Data extracted from a collection
-- ==== Sys2Proof/Tests/Slice0.lean ====
section
/-! SUPPORT. The model's own tests: well-formedness, decoding of words written out from 03's tables, one step of an instruction on small states
with results worked out by hand, and for every statement with hypotheses a state and operands that meet them. -/
namespace Sys2Proof.Tests

set_option Elab.async false
open Sys2Proof Sys2Proof.Machine

/-! ### Small states -/

/-- A grid whose launch names a user handler at 0x4000. -/
def handled : Grid := { teams := 1, launch := List.replicate 0x80 0 ++ leBytes 8 0x4000 }

/-- One group of a kind in lanes 0 and 1 of a batch of its own, under way at the address at which the loader places a program; context 0's table maps
every page to itself; a registers by lane and index, and S registers, as given. -/
def at_ (k : Kind) (mask : Nat) (v : Tab VLane) (sr : Tab Word) : State :=
  { (State.reset.placeWord 0) with
    cur := { gid := 1, mask := mask, pc := placePc, npc := placePc + 4 }
    groups := [(1, { placeGroup k placePc with
      fibres := if k = .core then [(0, { life := .live, pc := placePc }), (1, { life := .live, pc := placePc })] else [(0, { life := .live, pc := placePc })]
      v := v, sregs := sr, tid := 1 })] }

/-- A core group: V1 and V2 of lanes 0 and 1, S3. -/
def core : State :=
  at_ .core 3 [(1, { val := 5 }), (2, { val := 0xFFFFFFFF }), (257, { val := 9 }), (258, { val := 0x80000000 })] [(3, 7)]
/-- A core group of one fibre. -/
def one : State := at_ .core 1 [(1, { val := 5 }), (2, { val := 0xFFFFFFFF })] [(3, 7)]
/-- A sequencer context. -/
def seqr : State := at_ .sequencer 1 [] [(3, 7)]
/-- A group of a cellar call. -/
def cell : State := at_ .cellar 1 [(1, { val := 5 })] [(3, 7)]
/-- The core group of one fibre, whose launch has a user handler. -/
def trapped : State := { one with grids := [(1, handled)] }
/-- A state whose die 0 has an empty fault buffer that is on. -/
def buffered (s : State) : State := { s with dies := [(0, { fbbase := 1 })] }

/-- The V registers d of lanes 0 and 1 after a step. -/
def vs (d : Nat) (o : Out) : List Word := match o with | .next t => [(t.grp 1).vval 0 d, (t.grp 1).vval 1 d] | _ => []
/-- S register d after a step. -/
def sr (d : Nat) (o : Out) : Option Word := match o with | .next t => some ((t.grp 1).sreg d) | _ => none
/-- P register d of lanes 0 and 1 after a step. -/
def ps (d : Nat) (o : Out) : List Bool := match o with | .next t => [(t.grp 1).pbit 0 d, (t.grp 1).pbit 1 d] | _ => []
/-- The PC of lane 0 after a step. -/
def pc0 (o : Out) : Option Dword := match o with | .next t => some ((t.grp 1).fib 0).pc | _ => none
/-- A value of the state after a step. -/
def after {α : Type} (o : Out) (f : State → α) : Option α := match o with | .next t => some (f t) | _ => none

/-- A check of what `Ready` asks. -/
def readyB (s : State) (av : Avail) (rs : List Ref) : Bool :=
  av.runs s.g.kind && (!s.g.isGuest || av.guest) &&
    rs.all fun r => (r.cls == 5 || (s.refIdx r).all fun i => decide (i < s.allocOf r.cls)) &&
      ((s.refIdx r).all fun i => !s.g.pending { cls := r.cls, idx := i }) && (s.poisonOf r).isEmpty

/-- The check says that the references are ready. -/
theorem ready {s : State} {av : Avail} {rs : List Ref} (h : readyB s av rs = true) : Ready s av rs := by
  simp only [readyB, Bool.and_eq_true, Bool.or_eq_true, List.all_eq_true, Bool.not_eq_true', List.isEmpty_iff, beq_iff_eq, decide_eq_true_eq] at h
  obtain ⟨⟨h1, h2⟩, h3⟩ := h
  exact ⟨⟨h1, fun g => h2.resolve_left (by simp [g])⟩, fun r hr h5 i hi => ((h3 r hr).1.1.resolve_left h5) i hi, fun r hr i hi => (h3 r hr).1.2 i hi,
    fun r hr => (h3 r hr).2⟩

/-- A team without mapped windows. -/
theorem no_window {t : Team} (h : t.lmap = []) (line : Nat) : t.window line = none := by
  simp [Team.window, h, tget, firstSome, LWindow.covers, LWindow.len, LWindow.off, bitsOf]

/-! ### Well-formedness: a term that each check refuses -/

theorem test_wf_cvt : (Instr.cvt .dflt .f32 .f32 1 (.v 2 .straight) false).wf = false := by decide
theorem test_wf_cvt_round : (Instr.cvt .rz .i32 .n32 1 (.v 2 .straight) false).wf = false := by decide
theorem test_wf_tload : (Instr.tload false 0 1 2 3 false).wf = false := by decide
theorem test_wf_bstat : (Instr.bstat 5 1 false).wf = false := by decide
theorem test_wf_stores : (Instr.stg .s8 0 0 1 2 false).wf = false ∧ (Instr.stl .s16 0 1 2 false).wf = false ∧ (Instr.sto .s8 0 1 2 false).wf = false := by decide
theorem test_wf_fence : (Instr.fence .module .plain false).wf = false := by decide
theorem test_wf_launch : (Instr.launch false 1 0 2 false).wf = false := by decide
theorem test_wf_system : (Instr.sysr 0x3FF 1 false).wf = false ∧ (Instr.sysw 0x23 1 false).wf = false ∧ (Instr.sysrV 0x3FF 1 false).wf = false := by decide
theorem test_wf_units : (Instr.issueSlotArbitration 1024 0).wf = false ∧ (Instr.matrixSumUnit 128).wf = false ∧ (Instr.copyLineWrite 32).wf = false ∧
    (Instr.faultRecordDeferred 8).wf = false ∧ (Instr.cellarCallStart 16).wf = false ∧ (Instr.ctxcreate 256).wf = false ∧ (Instr.msiXMessage 9).wf = false := by decide
theorem test_wf_packet : (Instr.read { kind := 1, port := 32 }).wf = false := by decide
theorem test_wf_host : (Instr.cxlMemRead (2 ^ 64) 1).wf = false ∧ (Instr.registerWrite 65536 0).wf = false ∧
    (Instr.configPendingApply (.hmaskCh 16)).wf = false ∧ (Instr.linkDown (.port 32)).wf = false := by decide

/-! ### Decoding: words written out field by field from 03 Tables 3.1, 3.3, 3.6, 3.7, highest field first -/

theorem test_decode_iadd : decode {} 0b000_10000010_00000001_00011_000000_1_1 = .ok (.iadd .i32 3 (.v 1 .straight) (.s 2) true) := rfl
theorem test_decode_isub : decode {} 0b111_01111101_00111110_11111_000001_0_1 = .ok (.isub .satN8x4 31 (.v 30 .rot) (.v 29 .bc) false) := rfl
theorem test_decode_imul : decode {} 0b011_10011111_01000101_00100_000010_0_1 = .ok (.imul .wideI32 4 (.v 5 .xor) (.s 31) false) := rfl
theorem test_decode_icmp : decode {} 0b100_00000011_00000010_01001_000111_0_1 = .ok (.icmp .ltN 9 (.v 2 .straight) (.v 3 .straight) false) := rfl
theorem test_decode_imad : decode {} 0b0000_00100_00011_00010_00001_001001_0_1 = .ok (.imad .loI32 1 2 3 4 false) := rfl
theorem test_decode_iaddi : decode {} 0b11111111111_00001000_00111_001100_0_1 = .ok (.iaddi 7 (.v 8 .straight) 0x7FF false) := rfl
theorem test_decode_shi : decode {} 0b000_011_11111_10000101_00110_001110_0_1 = .ok (.shi .rol 6 (.s 5) 31 false) := rfl
theorem test_decode_fmax : decode {} 0b111_00000110_00000100_00010_010011_0_1 = .ok (.fmax .f64 2 (.v 4 .straight) (.v 6 .straight) false) := rfl
theorem test_decode_fma : decode {} 0b0010_00100_00011_00010_00001_011000_1_1 = .ok (.fma .bf16x2 1 2 3 4 true) := rfl
theorem test_decode_rdlane : decode {} 0b000_10000111_00000110_00101_011001_0_1 = .ok (.rdlane 5 6 7 false) := rfl
theorem test_decode_wait : decode {} 0b000001_000010_000011_111111_011010_0_1 = .ok (.wait 1 2 3 63 false) := rfl
theorem test_decode_cvt : decode {} 0b010_0000_0110_00001010_01001_011100_0_1 = .ok (.cvt .rz .f32 .i32 9 (.v 10 .straight) false) := rfl
theorem test_decode_qnt : decode {} 0b0011_00_101_00110_00111_01000_011101_0_1 = .ok (.qnt 3 5 6 7 8 false) := rfl
theorem test_decode_pack : decode {} 0b001_00000011_00000010_00001_011110_0_1 = .ok (.pack .b 1 (.v 2 .straight) (.v 3 .straight) false) := rfl
theorem test_decode_xchRot : decode {} 0b000_10000011_00000010_00001_100000_0_1 = .ok (.xchRot 1 2 (.s 3) false) := rfl
theorem test_decode_voteBallot : decode {} 0b000010_000_00000_00101_00100_100001_0_1 = .ok (.voteBallot 4 5 false) := rfl
theorem test_decode_scanl : decode {} 0b101_00000000_00000100_00011_100011_0_1 = .ok (.scanl .maxI32 true 3 (.v 4 .straight) false) := rfl
theorem test_decode_sadd : decode {} 0b000_10000011_10000010_00001_100101_0_1 = .ok (.sadd 1 2 3 false) := rfl
theorem test_decode_tload : decode {} 0b000_11111_111111_00101_00_111_101000_0_1 = .ok (.tload true 31 63 5 7 false) := rfl
theorem test_decode_mmaq : decode {} 0b0101_001_1111111_1000000_010_101100_0_1 = .ok (.mmaq true 1 127 64 2 false) := rfl
theorem test_decode_zrd : decode {} 0b000000_000_00100_00101_00110_101101_0_1 = .ok (.zrd 4 5 6 false) := rfl
theorem test_decode_qpop : decode {} 0b000001_000_00000_00111_01001_101110_0_1 = .ok (.qpop 7 9 false) := rfl
theorem test_decode_ldg : decode {} 0b110_11111_111111_00101_00110_110000_0_1 = .ok (.ldg .s16 31 63 5 6 false) := rfl
theorem test_decode_stl : decode {} 0b011_10000000000_00101_00110_110100_0_1 = .ok (.stl .b64 0x400 5 6 false) := rfl
theorem test_decode_lopXadd : decode {} 0b000101_010_00001_00010_00000_110111_0_1 = .ok (.lopXadd .bf16 1 2 false) := rfl
theorem test_decode_atomxCas : decode {} 0b001_00001_000010_00011_00100_111001_0_1 = .ok (.atomxCas 1 2 3 4 false) := rfl
theorem test_decode_fence : decode {} 0b000000_100_00000_00000_00011_111010_0_1 = .ok (.fence .module .acqRel false) := rfl
theorem test_decode_cpy : decode {} 0b000000_000_00001_00010_00011_111011_0_1 = .ok (.cpy 1 2 3 false) := rfl
theorem test_decode_brCond : decode {} 0b111111111111111111_0_1_0100_111100_0_1 = .ok (.brCond 0x3FFFF true 4 false) := rfl
theorem test_decode_call : decode {} 0b0000000000000000001_000_11_111101_0_1 = .ok (.call 1 3 false) := rfl
theorem test_decode_trap : decode {} 0b010110_000_111111111111111_111110_0_1 = .ok (.trap 0x7FFF false) := rfl
theorem test_decode_sysr : decode {} 0b011001_000_0000110001_00100_111110_0_1 = .ok (.sysr 0x31 4 false) := rfl
theorem test_decode_rdclk : decode {} 0b011101_000_00000_00000_00010_111110_0_1 = .ok (.rdclk 2 false) := rfl
theorem test_decode_lit : decode {} 0b1111111111111111111111_00_111111_0_1 = .ok (.lit 0x3FFFFF) := rfl
theorem test_decode_mod : decode {} 0b0000000000000000000101_01_111111_0_1 = .ok (.mod 5) := rfl
theorem test_decode_c16 : decode {} 0b1_00011_00100_0000_0 = .ok (.iaddC16 true 3 4) ∧ decode {} 0b0_00111_11111_1110_0 = .ok (.ldlC16 7 31) := ⟨rfl, rfl⟩
/-- The 16-bit parcel 0x0000 is IADD.I32 V0, V0, V0 (03 R51). -/
theorem test_decode_zero : decode {} 0 = .ok (.iaddC16 false 0 0) := rfl
/-- FPFLAGS, LMAP2.A and the immediate form of SETFPM have rows of their own (18 R352, R354). -/
theorem test_decode_system : decode {} 0b011010_000_0000000010_00101_111110_0_1 = .ok (.fpflagsClear 5 false) ∧
    decode {} 0b011010_000_0000110100_00101_111110_0_1 = .ok (.lmapWrite 2 5 false) ∧
    decode {} 0b011011_001_00101_10011_00000_111110_0_1 = .ok (.setfpmImm 0b10110011 false) := ⟨rfl, rfl, rfl⟩
theorem test_decode_unassigned : decode {} 0b000_00000000_00000000_00000_011011_0_1 = .error .unassignedMajor ∧
    decode {} 0b011110_000_00000_00000_00000_111110_0_1 = .error (.unassignedMinor 26 31) := ⟨rfl, rfl⟩
theorem test_decode_reserved : decode {} 0b000000_001_00000_00000_00000_111110_0_1 = .error (.reservedField 23 25 .instr) ∧
    decode {} 0b000_00000000_10100001_00011_000000_0_1 = .error (.reservedCode 18 19 .instr) ∧
    decode {} 0b111_00000_000000_00101_00110_110000_0_1 = .error (.reservedCode 29 31 .instr) := ⟨rfl, rfl, rfl⟩
/-- The prefix checks of 03 R57, in the order of its list. -/
theorem test_decode_prefixes : decode {} 0b0000000000000000000000_10_111111_0_1 = .error (.prefixKind 0) ∧
    decode {} 0b0000000000000000000000_00_111111_1_1 = .error (.prefixE 0) ∧
    decode { lit := some 1 } 0b0000000000000000000000_00_111111_0_1 = .error (.prefixRepeated 1) ∧
    decode { lit := some 1 } 0b1_00011_00100_0000_0 = .error (.prefixBeforeC16 0) ∧
    decode { lit := some 1 } 0b000_00000011_00000010_00001_000000_0_1 = .error (.prefixRefused 0) := ⟨rfl, rfl, rfl, rfl, rfl⟩
/-- LDG takes an acquire and no release (03 Table 3.5). -/
theorem test_decode_mod_order : decode { mod := some 0b01_001 } 0b010_00000_000000_00101_00110_110000_0_1 = .ok (.ldg .b32 0 0 5 6 false) ∧
    decode { mod := some 0b10_001 } 0b010_00000_000000_00101_00110_110000_0_1 = .error (.reservedCode 13 14 .mod) := ⟨rfl, rfl⟩

/-! ### One step: registers -/

theorem test_iadd_wraps : vs 4 (exec (.iadd .i32 4 (.v 2 .straight) (.s 3) false) core) = [6, 0x80000007] := by decide
theorem test_iadd_saturates : vs 4 (exec (.iadd .satI32 4 (.v 2 .straight) (.v 2 .straight) false) core) = [0xFFFFFFFE, 0x80000000] := by decide
theorem test_isub : vs 4 (exec (.isub .i32 4 (.v 1 .straight) (.s 3) false) core) = [0xFFFFFFFE, 2] := by decide
theorem test_imul_hi : vs 4 (exec (.imul .hiI32 4 (.v 2 .straight) (.v 2 .straight) false) core) = [0, 0x40000000] := by decide
theorem test_imin_signed : vs 4 (exec (.imin .i32 4 (.v 1 .straight) (.v 2 .straight) false) core) = [0xFFFFFFFF, 0x80000000] := by decide
theorem test_imax_signed : vs 4 (exec (.imax .i32 4 (.v 1 .straight) (.v 2 .straight) false) core) = [5, 9] := by decide
theorem test_imin_unsigned : vs 4 (exec (.imin .n32 4 (.v 1 .straight) (.v 2 .straight) false) core) = [5, 9] := by decide
/-- 0x8000_0000 stays (06 R106). -/
theorem test_iabs : vs 4 (exec (.iabs 4 (.v 2 .straight) false) core) = [1, 0x80000000] := by decide
/-- Exact: 9 - (-2^31) (06 R106). -/
theorem test_iabsd : vs 4 (exec (.iabsd 4 (.v 1 .straight) (.v 2 .straight) false) core) = [6, 0x80000009] := by decide
theorem test_andn : vs 4 (exec (.andn 4 (.v 2 .straight) (.v 1 .straight) false) core) = [0xFFFFFFFA, 0x80000000] := by decide
theorem test_shl : vs 4 (exec (.shl 4 (.v 1 .straight) (.s 3) false) core) = [640, 1152] := by decide
theorem test_sar : vs 4 (exec (.sar 4 (.v 2 .straight) (.s 3) false) core) = [0xFFFFFFFF, 0xFF000000] := by decide
theorem test_popc : vs 4 (exec (.popc 4 (.v 2 .straight) false) core) = [32, 1] := by decide
theorem test_clz : vs 4 (exec (.clz 4 (.v 1 .straight) false) core) = [29, 28] := by decide
theorem test_ctz : vs 4 (exec (.ctz 4 (.v 2 .straight) false) core) = [0, 31] := by decide
theorem test_brev : vs 4 (exec (.brev 4 (.v 1 .straight) false) core) = [0xA0000000, 0x90000000] := by decide
theorem test_icmp_signed : ps 1 (exec (.icmp .ltI 1 (.v 1 .straight) (.v 2 .straight) false) core) = [false, false] := by decide
theorem test_icmp_unsigned : ps 1 (exec (.icmp .ltN 1 (.v 1 .straight) (.v 2 .straight) false) core) = [true, true] := by decide
/-- P0 is false, so the second source (06 R111). -/
theorem test_sel : vs 4 (exec (.sel 0 4 (.v 1 .straight) (.v 2 .straight) false) core) = [0xFFFFFFFF, 0x80000000] := by decide
theorem test_imad : vs 4 (exec (.imad .loI32 4 1 1 1 false) core) = [30, 90] := by decide
theorem test_lea : vs 4 (exec (.lea 2 4 (.v 1 .straight) (.v 1 .straight) false) core) = [25, 45] := by decide
theorem test_iaddi : vs 4 (exec (.iaddi 4 (.v 1 .straight) 0x7FF false) core) = [4, 8] := by decide
theorem test_movi : vs 4 (exec (.movi 4 0x400 false) core) = [0xFFFFFC00, 0xFFFFFC00] := by decide
theorem test_shi_rol : vs 4 (exec (.shi .rol 4 (.v 1 .straight) 31 false) core) = [0x80000002, 0x80000004] := by decide
theorem test_lea64_carries : vs 4 (exec (.shlI64 4 (.v 1 .straight) (.s 3) false) core) = [640, 1152] ∧
    vs 5 (exec (.shlI64 4 (.v 1 .straight) (.s 3) false) core) = [0xFFFFFF80, 0] := by decide
/-- A source that is also the destination is read first, in every lane (02 R41). -/
theorem test_source_is_destination : vs 1 (exec (.xchRot 1 1 (.s 4) false) { core with groups := [(1, (core.g.ssets 4 [1]))] }) = [9, 0] := by decide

__What the task asks__: Your answer should consist only of the lines above between the line holding "theorem test_wf_bstat : (Instr.bstat" and the line holding "theorem test_decode_iaddi : decode", inclusive, each transcribed exactly.

__Your solution__:
theorem test_wf_bstat : (Instr.bstat 5 1 false).wf = false := by decide
theorem test_wf_stores : (Instr.stg .s8 0 0 1 2 false).wf = false ∧ (Instr.stl .s16 0 1 2 false).wf = false ∧ (Instr.sto .s8 0 1 2 false).wf = false := by decide
theorem test_wf_fence : (Instr.fence .module .plain false).wf = false := by decide
theorem test_wf_launch : (Instr.launch false 1 0 2 false).wf = false := by decide
theorem test_wf_system : (Instr.sysr 0x3FF 1 false).wf = false ∧ (Instr.sysw 0x23 1 false).wf = false ∧ (Instr.sysrV 0x3FF 1 false).wf = false := by decide
theorem test_wf_units : (Instr.issueSlotArbitration 1024 0).wf = false ∧ (Instr.matrixSumUnit 128).wf = false ∧ (Instr.copyLineWrite 32).wf = false ∧
    (Instr.faultRecordDeferred 8).wf = false ∧ (Instr.cellarCallStart 16).wf = false ∧ (Instr.ctxcreate 256).wf = false ∧ (Instr.msiXMessage 9).wf = false := by decide
theorem test_wf_packet : (Instr.read { kind := 1, port := 32 }).wf = false := by decide
theorem test_wf_host : (Instr.cxlMemRead (2 ^ 64) 1).wf = false ∧ (Instr.registerWrite 65536 0).wf = false ∧
    (Instr.configPendingApply (.hmaskCh 16)).wf = false ∧ (Instr.linkDown (.port 32)).wf = false := by decide

/-! ### Decoding: words written out field by field from 03 Tables 3.1, 3.3, 3.6, 3.7, highest field first -/

theorem test_decode_iadd : decode {} 0b000_10000010_00000001_00011_000000_1_1 = .ok (.iadd .i32 3 (.v 1 .straight) (.s 2) true) := rfl
theorem test_decode_isub : decode {} 0b111_01111101_00111110_11111_000001_0_1 = .ok (.isub .satN8x4 31 (.v 30 .rot) (.v 29 .bc) false) := rfl
theorem test_decode_imul : decode {} 0b011_10011111_01000101_00100_000010_0_1 = .ok (.imul .wideI32 4 (.v 5 .xor) (.s 31) false) := rfl
theorem test_decode_icmp : decode {} 0b100_00000011_00000010_01001_000111_0_1 = .ok (.icmp .ltN 9 (.v 2 .straight) (.v 3 .straight) false) := rfl
theorem test_decode_imad : decode {} 0b0000_00100_00011_00010_00001_001001_0_1 = .ok (.imad .loI32 1 2 3 4 false) := rfl
theorem test_decode_iaddi : decode {} 0b11111111111_00001000_00111_001100_0_1 = .ok (.iaddi 7 (.v 8 .straight) 0x7FF false) := rfl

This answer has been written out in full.